*Task details*: Pick out the lines below with "heffect" and list them.

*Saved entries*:
--------------------
/-- Every command answers a next state (60_exceptions.md R184). -/
theorem exec_total (i : Instr) (s : State) : ∃ t, exec i s = .next t := by
  cases herror : raisedError s i with
  | none =>
    obtain ⟨t, hexec, -⟩ := exec_of_noError herror
    exact ⟨t, hexec⟩
  | some e => exact ⟨_, exec_of_error herror⟩

/-- What a command leaves: its error raised, or its effect. -/
theorem exec_cases {i : Instr} {s t : State} (hexec : exec i s = .next t) :
    (∃ e, t = s.raise e i.opcode ∧ raisedError s i = some e) ∨ t = frame i s t ∧ Effect s t i := by
  cases herror : raisedError s i with
  | none =>
    obtain ⟨u, hu, heffect⟩ := exec_of_noError herror
    cases hexec.symm.trans hu
    exact .inr heffect
  | some e =>
    cases hexec.symm.trans (exec_of_error herror)
    exact .inl ⟨e, rfl, rfl⟩

/-- A command changes no field but those of its frame, whether it completes or raises an error. -/
theorem exec_eq_frame {i : Instr} {s t : State} (hexec : exec i s = .next t) : t = frame i s t := by
  rcases exec_cases hexec with ⟨e, ht, herror⟩ | ⟨hframe, -⟩
  · rw [ht]
    exact raise_eq_frame herror _
  · exact hframe

/-- Settles O21: outside its list, a register is no field of the command's frame. -/
theorem registersHaveNoOtherWriters : Obligations.RegistersHaveNoOtherWriters := by
  intro i s t hexec
  rw [exec_eq_frame hexec]
  cases i <;> simp [frame]

/-- Settles O22: outside its list, a buffer, a length or PKT_OUT is no field of the command's frame; the
waiting events are a field of none. -/
theorem buffersHaveNoOtherWriters : Obligations.BuffersHaveNoOtherWriters := by
  intro i s t hexec
  rw [exec_eq_frame hexec]
  cases i <;> simp [frame]

/-! ### What a word and a step do -/

theorem exec_inputs {i : Instr} {s t : State} (hexec : exec i s = .next t) : t.inputs = s.inputs := by
  obtain ⟨-, -, -, -, hinputs⟩ := buffersHaveNoOtherWriters i s t hexec
  exact hinputs

@[simp] theorem State.raise_inputs (e : ErrorKind) (op : Byte) (s : State) :
    (s.raise e op).inputs = s.inputs := by
  rw [s.raise_eq e op]

/-- Every word goes on to a next state, and takes no other event. -/
theorem runWord_total (w : Word) (s : State) : ∃ t, runWord w s = .next t ∧ t.inputs = s.inputs := by
  cases hdecode : decode w with
  | error _ => exact ⟨_, runWord_of_error hdecode s, s.raise_inputs _ _⟩
  | ok i =>
    obtain ⟨t, hexec⟩ := exec_total i s
    exact ⟨t, (runWord_of_ok hdecode s).trans hexec, exec_inputs hexec⟩

/-- What a step from `s` to `t` can be: one way for each event that the block takes, or idle. -/
inductive StepTo (s t : State) : Prop
  /-- No event waits (60_exceptions.md R193). -/
  | idle (hinputs : s.inputs = []) (ht : t = s)
  /-- The host's word (10_state.md R21). -/
  | command (w : Word) (rest : List PortEvent) (hinputs : s.inputs = .command w :: rest)
      (hrun : runWord w { s with inputs := rest } = .next t)
  /-- A reset between two commands (70_reset_and_hazards.md R200). -/
  | reset (rest : List PortEvent) (hinputs : s.inputs = .reset :: rest)
      (ht : t = ({ s with inputs := rest } : State).applyReset)
  /-- A reset during a command that would have gone on to `u` (R201). -/
  | resetDuring (w : Word) (rest : List PortEvent) (u : State)
      (hinputs : s.inputs = .resetDuring w :: rest)
      (hrun : runWord w { s with inputs := rest } = .next u)
      (ht : t = ({ s with inputs := rest } : State).abandonTo u)

theorem stepTo_of_step {s t : State} (hstep : step s = .next t) : StepTo s t := by
  match hinputs : s.inputs with
  | [] =>
    cases hstep.symm.trans (idleBlockHoldsState s hinputs)
    exact .idle hinputs rfl
  | .command w :: rest =>
    rw [step_of_inputs_cons hinputs] at hstep
    exact .command w rest hinputs hstep
  | .reset :: rest =>
    cases hstep.symm.trans (step_reset hinputs)
    exact .reset rest hinputs rfl
  | .resetDuring w :: rest =>
    obtain ⟨u, hrun, -⟩ := runWord_total w { s with inputs := rest }
    cases hstep.symm.trans (step_resetDuring hinputs hrun)
    exact .resetDuring w rest u hinputs hrun rfl
  | .otherAgent w :: rest =>
    cases hstep.symm.trans (secondHostIsRefused s w rest hinputs)

/-! ### The statements on a step -/

@[simp] theorem State.abandonTo_inputs (s u : State) : (s.abandonTo u).inputs = u.inputs := rfl

/-- What a reset during a command adds to PKT_OUT comes after the packets already there. -/
theorem State.abandonTo_pktOut_prefix {w : Word} {s u : State} (hrun : runWord w s = .next u) :
    s.pktOut <+: (s.abandonTo u).pktOut := by
  obtain ⟨pkts, hpkts⟩ := runWord_pktOut_prefix hrun
  rw [State.abandonTo_eq hpkts]
  exact List.prefix_append _ _

/-- Settles O23: a word keeps what PKT_OUT holds at its front, so does a reset, during a command or
not. -/
theorem packetOutputIsAppendOnly : Obligations.PacketOutputIsAppendOnly := by
  intro s t hstep
  have hprefix : s.pktOut <+: t.pktOut := by
    cases stepTo_of_step hstep with
    | idle _ ht => rw [ht]
    | command w rest _ hrun => exact runWord_pktOut_prefix (s := { s with inputs := rest }) hrun
    | reset rest _ ht => rw [ht, State.applyReset_pktOut]
    | resetDuring w rest u _ hrun ht =>
      rw [ht]
      exact State.abandonTo_pktOut_prefix (s := { s with inputs := rest }) hrun
  obtain ⟨pkts, hpkts⟩ := hprefix
  exact ⟨pkts, hpkts.symm⟩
--------------------
*Answer to the problem*:
    obtain ⟨u, hu, heffect⟩ := exec_of_noError herror
    exact .inr heffect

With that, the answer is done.